● **Task details**:
Whenever a line below includes "List", add it to the tally, then give the total and nothing more.
++++
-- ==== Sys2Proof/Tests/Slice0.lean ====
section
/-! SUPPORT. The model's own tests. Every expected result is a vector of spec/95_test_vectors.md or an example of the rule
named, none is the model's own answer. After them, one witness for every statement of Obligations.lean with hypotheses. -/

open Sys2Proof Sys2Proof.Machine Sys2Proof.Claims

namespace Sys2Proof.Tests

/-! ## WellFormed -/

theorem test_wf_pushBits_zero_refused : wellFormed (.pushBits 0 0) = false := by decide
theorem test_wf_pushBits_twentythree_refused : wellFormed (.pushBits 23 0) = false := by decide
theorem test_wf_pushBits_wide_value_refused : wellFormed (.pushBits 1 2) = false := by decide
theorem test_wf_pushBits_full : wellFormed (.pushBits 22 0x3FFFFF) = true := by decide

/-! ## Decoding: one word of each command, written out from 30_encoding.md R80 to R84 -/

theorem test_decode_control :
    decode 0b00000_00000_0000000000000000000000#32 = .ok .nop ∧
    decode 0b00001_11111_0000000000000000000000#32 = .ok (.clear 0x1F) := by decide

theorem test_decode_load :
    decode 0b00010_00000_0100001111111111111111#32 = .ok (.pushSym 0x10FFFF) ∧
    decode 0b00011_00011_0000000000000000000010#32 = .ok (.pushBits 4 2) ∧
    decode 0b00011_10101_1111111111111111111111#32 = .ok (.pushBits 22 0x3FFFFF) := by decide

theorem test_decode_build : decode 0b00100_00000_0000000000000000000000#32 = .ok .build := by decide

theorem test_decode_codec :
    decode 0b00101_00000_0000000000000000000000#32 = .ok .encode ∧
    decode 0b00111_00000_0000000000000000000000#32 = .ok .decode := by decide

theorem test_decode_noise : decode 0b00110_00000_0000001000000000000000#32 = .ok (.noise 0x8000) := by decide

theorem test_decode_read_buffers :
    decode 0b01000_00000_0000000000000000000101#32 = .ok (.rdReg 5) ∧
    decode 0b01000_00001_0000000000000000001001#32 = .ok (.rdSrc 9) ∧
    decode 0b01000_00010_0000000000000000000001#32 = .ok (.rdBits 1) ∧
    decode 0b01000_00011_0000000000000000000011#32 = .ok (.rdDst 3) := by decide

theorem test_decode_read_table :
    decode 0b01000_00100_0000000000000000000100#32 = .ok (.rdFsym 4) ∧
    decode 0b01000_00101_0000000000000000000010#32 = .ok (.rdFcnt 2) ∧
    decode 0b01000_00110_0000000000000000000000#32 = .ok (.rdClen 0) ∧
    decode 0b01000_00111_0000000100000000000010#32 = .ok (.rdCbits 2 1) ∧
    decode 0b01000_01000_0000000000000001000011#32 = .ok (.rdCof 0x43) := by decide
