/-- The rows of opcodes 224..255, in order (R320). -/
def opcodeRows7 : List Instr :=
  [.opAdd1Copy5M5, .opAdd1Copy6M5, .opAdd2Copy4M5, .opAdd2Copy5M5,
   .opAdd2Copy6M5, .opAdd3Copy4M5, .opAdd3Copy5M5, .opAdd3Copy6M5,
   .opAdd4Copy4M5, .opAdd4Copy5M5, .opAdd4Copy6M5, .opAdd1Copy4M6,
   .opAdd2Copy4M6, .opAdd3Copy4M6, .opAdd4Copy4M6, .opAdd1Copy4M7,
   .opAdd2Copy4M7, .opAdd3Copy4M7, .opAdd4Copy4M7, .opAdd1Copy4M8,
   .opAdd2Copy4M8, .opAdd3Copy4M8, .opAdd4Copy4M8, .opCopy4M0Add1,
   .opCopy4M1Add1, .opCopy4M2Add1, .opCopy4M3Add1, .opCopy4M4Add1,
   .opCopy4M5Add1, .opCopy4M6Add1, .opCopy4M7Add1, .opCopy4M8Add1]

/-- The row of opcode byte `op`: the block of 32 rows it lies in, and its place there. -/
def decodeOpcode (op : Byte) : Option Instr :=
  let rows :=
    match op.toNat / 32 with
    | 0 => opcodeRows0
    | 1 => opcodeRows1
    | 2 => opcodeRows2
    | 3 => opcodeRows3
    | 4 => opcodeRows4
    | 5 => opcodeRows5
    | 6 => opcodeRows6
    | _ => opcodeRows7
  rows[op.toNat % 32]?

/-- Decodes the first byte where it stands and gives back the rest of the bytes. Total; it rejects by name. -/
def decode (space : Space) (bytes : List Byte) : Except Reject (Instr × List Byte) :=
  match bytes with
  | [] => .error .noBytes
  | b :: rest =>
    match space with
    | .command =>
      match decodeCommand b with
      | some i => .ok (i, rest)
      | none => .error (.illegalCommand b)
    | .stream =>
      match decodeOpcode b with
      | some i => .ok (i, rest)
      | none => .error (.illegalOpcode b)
++++
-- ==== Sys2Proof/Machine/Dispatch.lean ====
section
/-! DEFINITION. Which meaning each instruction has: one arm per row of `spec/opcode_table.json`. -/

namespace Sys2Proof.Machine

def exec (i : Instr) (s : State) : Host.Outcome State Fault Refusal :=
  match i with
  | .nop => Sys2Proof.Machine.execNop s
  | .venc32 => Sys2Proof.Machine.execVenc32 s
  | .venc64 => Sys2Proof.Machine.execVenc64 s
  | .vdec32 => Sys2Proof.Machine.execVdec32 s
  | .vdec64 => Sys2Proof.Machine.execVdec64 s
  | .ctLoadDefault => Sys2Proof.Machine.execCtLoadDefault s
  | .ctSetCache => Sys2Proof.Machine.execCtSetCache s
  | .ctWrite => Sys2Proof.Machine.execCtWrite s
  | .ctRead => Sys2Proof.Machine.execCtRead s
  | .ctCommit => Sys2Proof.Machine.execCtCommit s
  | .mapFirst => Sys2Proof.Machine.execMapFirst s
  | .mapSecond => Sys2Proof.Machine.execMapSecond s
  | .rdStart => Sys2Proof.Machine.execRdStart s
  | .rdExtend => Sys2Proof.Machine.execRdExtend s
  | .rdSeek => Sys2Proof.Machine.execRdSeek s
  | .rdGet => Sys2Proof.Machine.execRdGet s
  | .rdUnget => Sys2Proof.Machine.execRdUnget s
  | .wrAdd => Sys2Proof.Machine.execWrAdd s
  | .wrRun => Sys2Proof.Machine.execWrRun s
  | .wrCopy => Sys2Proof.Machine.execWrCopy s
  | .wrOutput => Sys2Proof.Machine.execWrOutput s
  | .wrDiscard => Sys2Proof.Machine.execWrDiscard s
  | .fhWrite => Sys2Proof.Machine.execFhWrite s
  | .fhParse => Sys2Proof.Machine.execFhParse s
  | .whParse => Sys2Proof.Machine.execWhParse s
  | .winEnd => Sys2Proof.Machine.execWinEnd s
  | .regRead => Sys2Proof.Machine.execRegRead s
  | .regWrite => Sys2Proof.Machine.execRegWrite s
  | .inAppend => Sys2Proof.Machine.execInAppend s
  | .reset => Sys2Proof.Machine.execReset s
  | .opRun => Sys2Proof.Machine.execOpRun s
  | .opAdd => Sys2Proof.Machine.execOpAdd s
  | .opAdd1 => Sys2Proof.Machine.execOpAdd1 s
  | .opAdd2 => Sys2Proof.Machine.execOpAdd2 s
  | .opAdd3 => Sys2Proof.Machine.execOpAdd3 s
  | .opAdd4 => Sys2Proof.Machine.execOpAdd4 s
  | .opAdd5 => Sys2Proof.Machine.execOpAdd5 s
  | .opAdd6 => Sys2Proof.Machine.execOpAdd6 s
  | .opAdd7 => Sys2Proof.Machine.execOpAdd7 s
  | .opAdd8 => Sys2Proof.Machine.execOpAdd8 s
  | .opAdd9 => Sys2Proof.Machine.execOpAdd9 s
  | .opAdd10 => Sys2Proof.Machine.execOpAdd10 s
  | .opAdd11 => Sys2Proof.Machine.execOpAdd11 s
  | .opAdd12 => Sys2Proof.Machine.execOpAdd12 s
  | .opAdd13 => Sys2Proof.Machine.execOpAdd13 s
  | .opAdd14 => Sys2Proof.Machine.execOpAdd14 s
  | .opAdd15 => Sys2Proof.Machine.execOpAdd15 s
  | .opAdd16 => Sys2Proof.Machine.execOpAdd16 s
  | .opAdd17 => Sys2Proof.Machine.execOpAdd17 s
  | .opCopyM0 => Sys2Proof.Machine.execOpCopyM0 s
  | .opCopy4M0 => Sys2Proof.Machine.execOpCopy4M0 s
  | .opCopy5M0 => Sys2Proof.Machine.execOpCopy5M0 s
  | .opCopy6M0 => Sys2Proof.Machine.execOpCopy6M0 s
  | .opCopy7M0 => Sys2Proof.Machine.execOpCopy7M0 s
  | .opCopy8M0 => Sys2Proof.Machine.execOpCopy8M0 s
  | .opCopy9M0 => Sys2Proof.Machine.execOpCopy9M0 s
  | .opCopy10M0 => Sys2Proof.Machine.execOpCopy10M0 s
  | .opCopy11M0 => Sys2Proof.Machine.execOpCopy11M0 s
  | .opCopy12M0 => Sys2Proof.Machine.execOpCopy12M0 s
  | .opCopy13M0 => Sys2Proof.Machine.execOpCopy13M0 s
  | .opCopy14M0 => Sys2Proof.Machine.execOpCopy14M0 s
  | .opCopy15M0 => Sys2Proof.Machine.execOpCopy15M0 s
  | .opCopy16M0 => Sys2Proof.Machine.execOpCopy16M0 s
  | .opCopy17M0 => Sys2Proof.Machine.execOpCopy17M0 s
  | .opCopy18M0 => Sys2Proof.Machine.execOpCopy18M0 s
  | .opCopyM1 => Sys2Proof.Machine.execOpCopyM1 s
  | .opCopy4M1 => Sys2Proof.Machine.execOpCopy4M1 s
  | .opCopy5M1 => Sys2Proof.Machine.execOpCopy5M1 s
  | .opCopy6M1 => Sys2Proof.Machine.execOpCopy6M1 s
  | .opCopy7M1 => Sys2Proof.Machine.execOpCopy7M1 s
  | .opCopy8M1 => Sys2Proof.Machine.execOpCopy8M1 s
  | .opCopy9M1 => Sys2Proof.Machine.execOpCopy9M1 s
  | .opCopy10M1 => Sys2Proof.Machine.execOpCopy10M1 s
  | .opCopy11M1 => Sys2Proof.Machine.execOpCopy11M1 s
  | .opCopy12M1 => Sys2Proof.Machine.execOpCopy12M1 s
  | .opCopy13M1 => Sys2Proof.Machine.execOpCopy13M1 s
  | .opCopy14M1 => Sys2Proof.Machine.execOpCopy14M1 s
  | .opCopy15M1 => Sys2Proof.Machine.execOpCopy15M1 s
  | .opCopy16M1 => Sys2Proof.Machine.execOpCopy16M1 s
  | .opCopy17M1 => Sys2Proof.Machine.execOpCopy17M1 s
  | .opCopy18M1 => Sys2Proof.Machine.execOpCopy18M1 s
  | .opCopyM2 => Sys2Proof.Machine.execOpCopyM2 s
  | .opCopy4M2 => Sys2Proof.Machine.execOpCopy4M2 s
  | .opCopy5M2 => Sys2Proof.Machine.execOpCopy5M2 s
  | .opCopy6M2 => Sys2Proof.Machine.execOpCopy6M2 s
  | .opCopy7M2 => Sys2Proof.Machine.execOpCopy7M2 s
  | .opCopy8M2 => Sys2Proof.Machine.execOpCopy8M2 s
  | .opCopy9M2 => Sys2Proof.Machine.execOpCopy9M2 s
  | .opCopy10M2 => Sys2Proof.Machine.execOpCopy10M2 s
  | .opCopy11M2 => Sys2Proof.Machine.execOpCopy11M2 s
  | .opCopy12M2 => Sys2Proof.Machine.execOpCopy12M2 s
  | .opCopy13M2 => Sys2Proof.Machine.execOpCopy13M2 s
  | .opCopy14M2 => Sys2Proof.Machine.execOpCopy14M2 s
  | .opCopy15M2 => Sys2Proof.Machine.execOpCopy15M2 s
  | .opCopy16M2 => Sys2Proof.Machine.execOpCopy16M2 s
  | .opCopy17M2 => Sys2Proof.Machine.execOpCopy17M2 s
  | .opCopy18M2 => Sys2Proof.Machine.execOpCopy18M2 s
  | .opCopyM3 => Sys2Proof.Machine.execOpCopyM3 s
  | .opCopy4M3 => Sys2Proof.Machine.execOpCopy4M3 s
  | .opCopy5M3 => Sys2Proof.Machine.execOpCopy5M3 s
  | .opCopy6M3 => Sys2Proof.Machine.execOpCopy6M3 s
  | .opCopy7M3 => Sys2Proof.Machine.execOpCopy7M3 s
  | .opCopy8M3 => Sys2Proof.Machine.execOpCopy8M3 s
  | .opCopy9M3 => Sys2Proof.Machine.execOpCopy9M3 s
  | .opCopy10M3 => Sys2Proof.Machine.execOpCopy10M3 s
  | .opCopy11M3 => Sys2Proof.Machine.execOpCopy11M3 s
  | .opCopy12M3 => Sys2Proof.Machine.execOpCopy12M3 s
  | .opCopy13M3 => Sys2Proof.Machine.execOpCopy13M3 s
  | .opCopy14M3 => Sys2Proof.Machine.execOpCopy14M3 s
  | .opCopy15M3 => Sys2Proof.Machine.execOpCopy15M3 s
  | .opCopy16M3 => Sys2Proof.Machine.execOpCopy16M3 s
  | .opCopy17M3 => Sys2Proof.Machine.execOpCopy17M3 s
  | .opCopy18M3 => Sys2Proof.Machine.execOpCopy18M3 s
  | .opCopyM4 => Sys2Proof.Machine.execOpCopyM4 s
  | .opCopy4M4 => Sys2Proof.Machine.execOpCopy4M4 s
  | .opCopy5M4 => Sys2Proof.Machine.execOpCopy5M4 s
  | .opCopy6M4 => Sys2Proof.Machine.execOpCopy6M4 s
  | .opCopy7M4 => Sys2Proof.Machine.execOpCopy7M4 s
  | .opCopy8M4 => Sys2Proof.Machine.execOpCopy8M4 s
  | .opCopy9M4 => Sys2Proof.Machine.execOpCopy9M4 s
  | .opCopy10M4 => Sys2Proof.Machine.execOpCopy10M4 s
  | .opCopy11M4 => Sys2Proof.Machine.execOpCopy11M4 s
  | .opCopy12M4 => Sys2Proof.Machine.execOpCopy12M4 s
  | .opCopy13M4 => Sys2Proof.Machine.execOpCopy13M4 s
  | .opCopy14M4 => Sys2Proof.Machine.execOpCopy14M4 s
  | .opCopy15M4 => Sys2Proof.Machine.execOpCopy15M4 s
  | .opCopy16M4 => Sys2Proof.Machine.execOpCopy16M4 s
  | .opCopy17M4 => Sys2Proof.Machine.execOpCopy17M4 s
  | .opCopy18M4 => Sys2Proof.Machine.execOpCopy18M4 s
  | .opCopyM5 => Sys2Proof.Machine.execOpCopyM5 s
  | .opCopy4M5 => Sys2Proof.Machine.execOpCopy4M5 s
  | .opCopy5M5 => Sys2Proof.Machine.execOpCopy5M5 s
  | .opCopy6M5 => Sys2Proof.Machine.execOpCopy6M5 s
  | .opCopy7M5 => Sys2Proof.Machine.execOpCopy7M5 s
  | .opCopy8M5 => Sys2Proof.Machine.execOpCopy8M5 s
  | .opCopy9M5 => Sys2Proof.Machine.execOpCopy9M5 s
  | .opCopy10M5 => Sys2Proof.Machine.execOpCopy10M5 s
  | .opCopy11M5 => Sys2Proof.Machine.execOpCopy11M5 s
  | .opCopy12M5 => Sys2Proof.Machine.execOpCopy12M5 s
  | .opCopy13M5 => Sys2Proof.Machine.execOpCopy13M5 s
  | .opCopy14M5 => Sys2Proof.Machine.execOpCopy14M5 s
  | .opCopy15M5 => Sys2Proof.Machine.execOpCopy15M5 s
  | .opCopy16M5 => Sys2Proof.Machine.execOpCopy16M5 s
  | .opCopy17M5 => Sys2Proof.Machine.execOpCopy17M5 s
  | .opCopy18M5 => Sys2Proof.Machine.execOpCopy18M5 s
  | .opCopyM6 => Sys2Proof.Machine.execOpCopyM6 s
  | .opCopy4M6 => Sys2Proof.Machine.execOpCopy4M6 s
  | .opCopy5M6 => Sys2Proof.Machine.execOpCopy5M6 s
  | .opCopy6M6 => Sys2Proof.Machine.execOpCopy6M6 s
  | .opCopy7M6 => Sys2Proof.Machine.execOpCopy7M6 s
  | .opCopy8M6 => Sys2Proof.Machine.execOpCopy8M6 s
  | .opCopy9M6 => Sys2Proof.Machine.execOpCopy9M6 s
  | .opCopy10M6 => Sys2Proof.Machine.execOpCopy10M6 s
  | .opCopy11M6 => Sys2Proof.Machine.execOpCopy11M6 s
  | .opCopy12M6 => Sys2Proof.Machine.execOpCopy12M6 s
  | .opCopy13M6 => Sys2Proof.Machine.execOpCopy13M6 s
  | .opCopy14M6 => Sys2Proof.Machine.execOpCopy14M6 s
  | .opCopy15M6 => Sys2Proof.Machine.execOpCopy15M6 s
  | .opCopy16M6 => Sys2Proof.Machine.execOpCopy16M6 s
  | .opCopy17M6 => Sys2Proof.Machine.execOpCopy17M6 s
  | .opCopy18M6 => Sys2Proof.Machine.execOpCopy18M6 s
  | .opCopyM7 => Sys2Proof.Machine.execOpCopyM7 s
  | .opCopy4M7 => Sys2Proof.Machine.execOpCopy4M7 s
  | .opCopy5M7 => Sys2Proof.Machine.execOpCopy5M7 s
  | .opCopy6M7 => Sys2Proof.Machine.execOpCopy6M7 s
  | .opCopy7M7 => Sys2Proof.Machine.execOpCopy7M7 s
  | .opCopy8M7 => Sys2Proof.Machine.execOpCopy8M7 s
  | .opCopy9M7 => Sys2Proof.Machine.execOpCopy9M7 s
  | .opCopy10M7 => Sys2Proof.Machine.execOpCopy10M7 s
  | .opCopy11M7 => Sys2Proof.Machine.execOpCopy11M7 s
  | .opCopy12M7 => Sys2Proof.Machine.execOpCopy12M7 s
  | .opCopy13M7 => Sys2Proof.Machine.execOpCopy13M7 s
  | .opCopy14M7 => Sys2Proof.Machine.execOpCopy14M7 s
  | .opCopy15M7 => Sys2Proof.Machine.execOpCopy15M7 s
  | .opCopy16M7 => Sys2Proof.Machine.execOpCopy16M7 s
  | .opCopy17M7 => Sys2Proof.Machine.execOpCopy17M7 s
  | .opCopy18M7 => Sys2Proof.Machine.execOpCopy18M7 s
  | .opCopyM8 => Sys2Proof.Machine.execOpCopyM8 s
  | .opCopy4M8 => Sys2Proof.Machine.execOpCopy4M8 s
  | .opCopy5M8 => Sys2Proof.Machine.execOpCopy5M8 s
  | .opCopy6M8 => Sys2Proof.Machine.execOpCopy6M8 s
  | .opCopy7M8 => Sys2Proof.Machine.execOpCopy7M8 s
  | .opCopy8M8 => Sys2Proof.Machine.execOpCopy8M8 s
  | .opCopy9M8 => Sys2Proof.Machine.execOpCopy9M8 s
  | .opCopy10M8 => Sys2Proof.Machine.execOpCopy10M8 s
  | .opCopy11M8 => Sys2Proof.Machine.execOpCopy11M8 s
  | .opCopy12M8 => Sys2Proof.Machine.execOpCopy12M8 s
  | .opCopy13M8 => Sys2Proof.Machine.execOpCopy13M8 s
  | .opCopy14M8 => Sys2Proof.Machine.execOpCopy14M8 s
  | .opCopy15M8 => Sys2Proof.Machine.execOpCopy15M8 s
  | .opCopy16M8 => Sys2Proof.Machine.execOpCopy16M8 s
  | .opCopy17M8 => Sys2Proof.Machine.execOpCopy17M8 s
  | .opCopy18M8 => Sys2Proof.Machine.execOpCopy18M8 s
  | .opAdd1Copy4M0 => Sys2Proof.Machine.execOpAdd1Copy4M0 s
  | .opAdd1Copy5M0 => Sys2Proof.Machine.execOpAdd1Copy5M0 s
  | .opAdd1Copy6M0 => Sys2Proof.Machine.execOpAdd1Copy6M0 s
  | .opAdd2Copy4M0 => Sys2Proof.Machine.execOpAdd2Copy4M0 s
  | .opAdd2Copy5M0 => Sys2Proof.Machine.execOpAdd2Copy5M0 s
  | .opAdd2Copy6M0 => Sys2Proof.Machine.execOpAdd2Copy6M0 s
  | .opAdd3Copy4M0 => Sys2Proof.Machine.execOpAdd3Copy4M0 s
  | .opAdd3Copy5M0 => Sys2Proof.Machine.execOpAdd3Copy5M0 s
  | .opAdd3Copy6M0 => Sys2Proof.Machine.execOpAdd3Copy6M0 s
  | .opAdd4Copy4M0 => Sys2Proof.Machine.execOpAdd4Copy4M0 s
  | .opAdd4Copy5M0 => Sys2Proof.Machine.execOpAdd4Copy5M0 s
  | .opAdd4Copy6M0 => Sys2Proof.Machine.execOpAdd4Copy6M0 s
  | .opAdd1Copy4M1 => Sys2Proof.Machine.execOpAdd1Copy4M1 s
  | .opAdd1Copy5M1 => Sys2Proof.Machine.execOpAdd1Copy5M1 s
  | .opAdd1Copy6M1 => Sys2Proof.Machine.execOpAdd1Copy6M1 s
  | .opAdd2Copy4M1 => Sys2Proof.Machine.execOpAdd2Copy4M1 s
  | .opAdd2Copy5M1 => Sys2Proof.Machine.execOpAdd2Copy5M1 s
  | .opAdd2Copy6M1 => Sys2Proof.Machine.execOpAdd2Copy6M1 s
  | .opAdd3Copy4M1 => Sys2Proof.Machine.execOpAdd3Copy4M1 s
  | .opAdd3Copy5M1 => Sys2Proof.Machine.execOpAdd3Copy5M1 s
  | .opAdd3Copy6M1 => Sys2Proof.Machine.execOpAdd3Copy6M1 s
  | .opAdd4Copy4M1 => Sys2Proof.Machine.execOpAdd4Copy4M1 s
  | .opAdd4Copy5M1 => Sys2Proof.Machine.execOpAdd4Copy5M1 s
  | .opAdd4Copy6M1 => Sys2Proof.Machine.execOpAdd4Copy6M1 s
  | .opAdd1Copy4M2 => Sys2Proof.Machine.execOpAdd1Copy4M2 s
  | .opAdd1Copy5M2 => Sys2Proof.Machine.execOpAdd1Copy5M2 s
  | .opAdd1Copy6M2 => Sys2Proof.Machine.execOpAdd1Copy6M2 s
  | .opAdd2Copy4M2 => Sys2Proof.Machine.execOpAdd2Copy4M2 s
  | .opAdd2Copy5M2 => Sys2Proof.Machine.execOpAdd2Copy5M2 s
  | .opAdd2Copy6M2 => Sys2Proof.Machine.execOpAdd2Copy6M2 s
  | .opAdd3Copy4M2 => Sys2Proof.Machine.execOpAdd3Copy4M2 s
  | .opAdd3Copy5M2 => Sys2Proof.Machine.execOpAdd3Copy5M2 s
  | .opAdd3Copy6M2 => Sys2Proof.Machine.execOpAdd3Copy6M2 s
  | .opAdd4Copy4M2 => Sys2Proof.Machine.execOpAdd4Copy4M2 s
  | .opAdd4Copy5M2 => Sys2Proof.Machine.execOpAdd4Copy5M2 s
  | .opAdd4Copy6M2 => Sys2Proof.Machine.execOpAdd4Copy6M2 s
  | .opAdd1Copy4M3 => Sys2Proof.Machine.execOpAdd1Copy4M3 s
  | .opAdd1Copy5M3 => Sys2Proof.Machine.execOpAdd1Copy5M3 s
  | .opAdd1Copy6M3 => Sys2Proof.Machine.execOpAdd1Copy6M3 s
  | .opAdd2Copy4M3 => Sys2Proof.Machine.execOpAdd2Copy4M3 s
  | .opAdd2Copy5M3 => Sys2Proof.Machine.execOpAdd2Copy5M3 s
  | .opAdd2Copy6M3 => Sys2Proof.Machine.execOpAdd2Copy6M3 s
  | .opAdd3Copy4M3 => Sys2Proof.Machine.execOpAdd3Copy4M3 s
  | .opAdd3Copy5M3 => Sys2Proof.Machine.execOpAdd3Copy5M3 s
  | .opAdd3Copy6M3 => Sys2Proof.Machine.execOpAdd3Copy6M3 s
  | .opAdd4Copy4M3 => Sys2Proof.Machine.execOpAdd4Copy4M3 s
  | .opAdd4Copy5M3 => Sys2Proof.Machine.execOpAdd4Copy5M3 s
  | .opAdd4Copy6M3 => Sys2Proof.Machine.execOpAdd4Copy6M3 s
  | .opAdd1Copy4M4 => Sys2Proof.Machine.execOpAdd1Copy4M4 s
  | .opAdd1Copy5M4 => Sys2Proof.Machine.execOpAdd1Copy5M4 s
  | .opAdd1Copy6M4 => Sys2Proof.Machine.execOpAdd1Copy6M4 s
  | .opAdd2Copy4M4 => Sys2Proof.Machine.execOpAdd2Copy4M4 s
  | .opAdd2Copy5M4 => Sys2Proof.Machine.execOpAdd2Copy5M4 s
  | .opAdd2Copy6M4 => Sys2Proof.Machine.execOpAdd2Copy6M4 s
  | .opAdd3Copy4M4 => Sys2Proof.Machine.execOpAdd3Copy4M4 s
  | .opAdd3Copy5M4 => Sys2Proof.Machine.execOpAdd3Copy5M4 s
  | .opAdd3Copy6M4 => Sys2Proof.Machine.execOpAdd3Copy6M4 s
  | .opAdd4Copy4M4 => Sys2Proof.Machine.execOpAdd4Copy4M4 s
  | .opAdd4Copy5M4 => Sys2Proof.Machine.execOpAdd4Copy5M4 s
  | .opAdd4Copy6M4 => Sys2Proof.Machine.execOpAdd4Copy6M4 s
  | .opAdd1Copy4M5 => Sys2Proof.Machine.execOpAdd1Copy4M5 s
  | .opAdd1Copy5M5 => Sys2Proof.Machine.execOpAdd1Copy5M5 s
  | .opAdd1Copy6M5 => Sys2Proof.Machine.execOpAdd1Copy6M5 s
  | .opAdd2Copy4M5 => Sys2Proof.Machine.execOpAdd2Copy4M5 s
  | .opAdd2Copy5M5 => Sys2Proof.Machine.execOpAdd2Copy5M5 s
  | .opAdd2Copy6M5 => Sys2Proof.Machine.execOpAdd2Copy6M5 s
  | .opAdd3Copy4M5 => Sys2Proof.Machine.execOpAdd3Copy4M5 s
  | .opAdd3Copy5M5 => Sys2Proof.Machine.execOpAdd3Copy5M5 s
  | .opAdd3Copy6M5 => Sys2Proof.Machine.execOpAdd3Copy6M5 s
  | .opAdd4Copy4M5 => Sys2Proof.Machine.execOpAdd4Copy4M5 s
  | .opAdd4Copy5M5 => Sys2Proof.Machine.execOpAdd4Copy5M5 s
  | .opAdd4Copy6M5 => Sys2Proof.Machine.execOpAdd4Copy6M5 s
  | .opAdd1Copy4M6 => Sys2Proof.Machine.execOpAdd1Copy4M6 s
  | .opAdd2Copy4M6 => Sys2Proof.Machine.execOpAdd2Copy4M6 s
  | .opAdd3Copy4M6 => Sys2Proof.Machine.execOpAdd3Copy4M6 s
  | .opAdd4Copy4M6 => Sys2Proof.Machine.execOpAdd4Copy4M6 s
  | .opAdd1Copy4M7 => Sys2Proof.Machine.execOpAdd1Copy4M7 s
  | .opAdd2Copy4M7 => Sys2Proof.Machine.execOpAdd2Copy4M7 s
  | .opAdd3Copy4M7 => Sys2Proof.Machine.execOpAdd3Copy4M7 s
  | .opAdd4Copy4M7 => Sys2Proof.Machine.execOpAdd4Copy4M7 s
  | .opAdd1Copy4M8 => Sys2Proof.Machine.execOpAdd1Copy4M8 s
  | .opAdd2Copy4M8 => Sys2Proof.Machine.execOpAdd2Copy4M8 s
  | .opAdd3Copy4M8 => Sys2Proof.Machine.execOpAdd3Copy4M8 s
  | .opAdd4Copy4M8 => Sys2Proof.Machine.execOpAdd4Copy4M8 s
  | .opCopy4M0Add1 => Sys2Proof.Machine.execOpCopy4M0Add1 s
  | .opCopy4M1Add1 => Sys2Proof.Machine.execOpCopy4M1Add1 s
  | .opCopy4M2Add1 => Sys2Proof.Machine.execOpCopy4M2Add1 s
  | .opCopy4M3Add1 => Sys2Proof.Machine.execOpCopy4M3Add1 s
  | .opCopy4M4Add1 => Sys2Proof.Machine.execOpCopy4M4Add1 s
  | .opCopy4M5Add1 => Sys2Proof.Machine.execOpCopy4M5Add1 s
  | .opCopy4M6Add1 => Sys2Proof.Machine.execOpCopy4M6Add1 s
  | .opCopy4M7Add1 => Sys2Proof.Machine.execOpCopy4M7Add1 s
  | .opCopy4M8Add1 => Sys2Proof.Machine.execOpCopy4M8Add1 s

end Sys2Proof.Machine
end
++++
● **Solved problem**:
2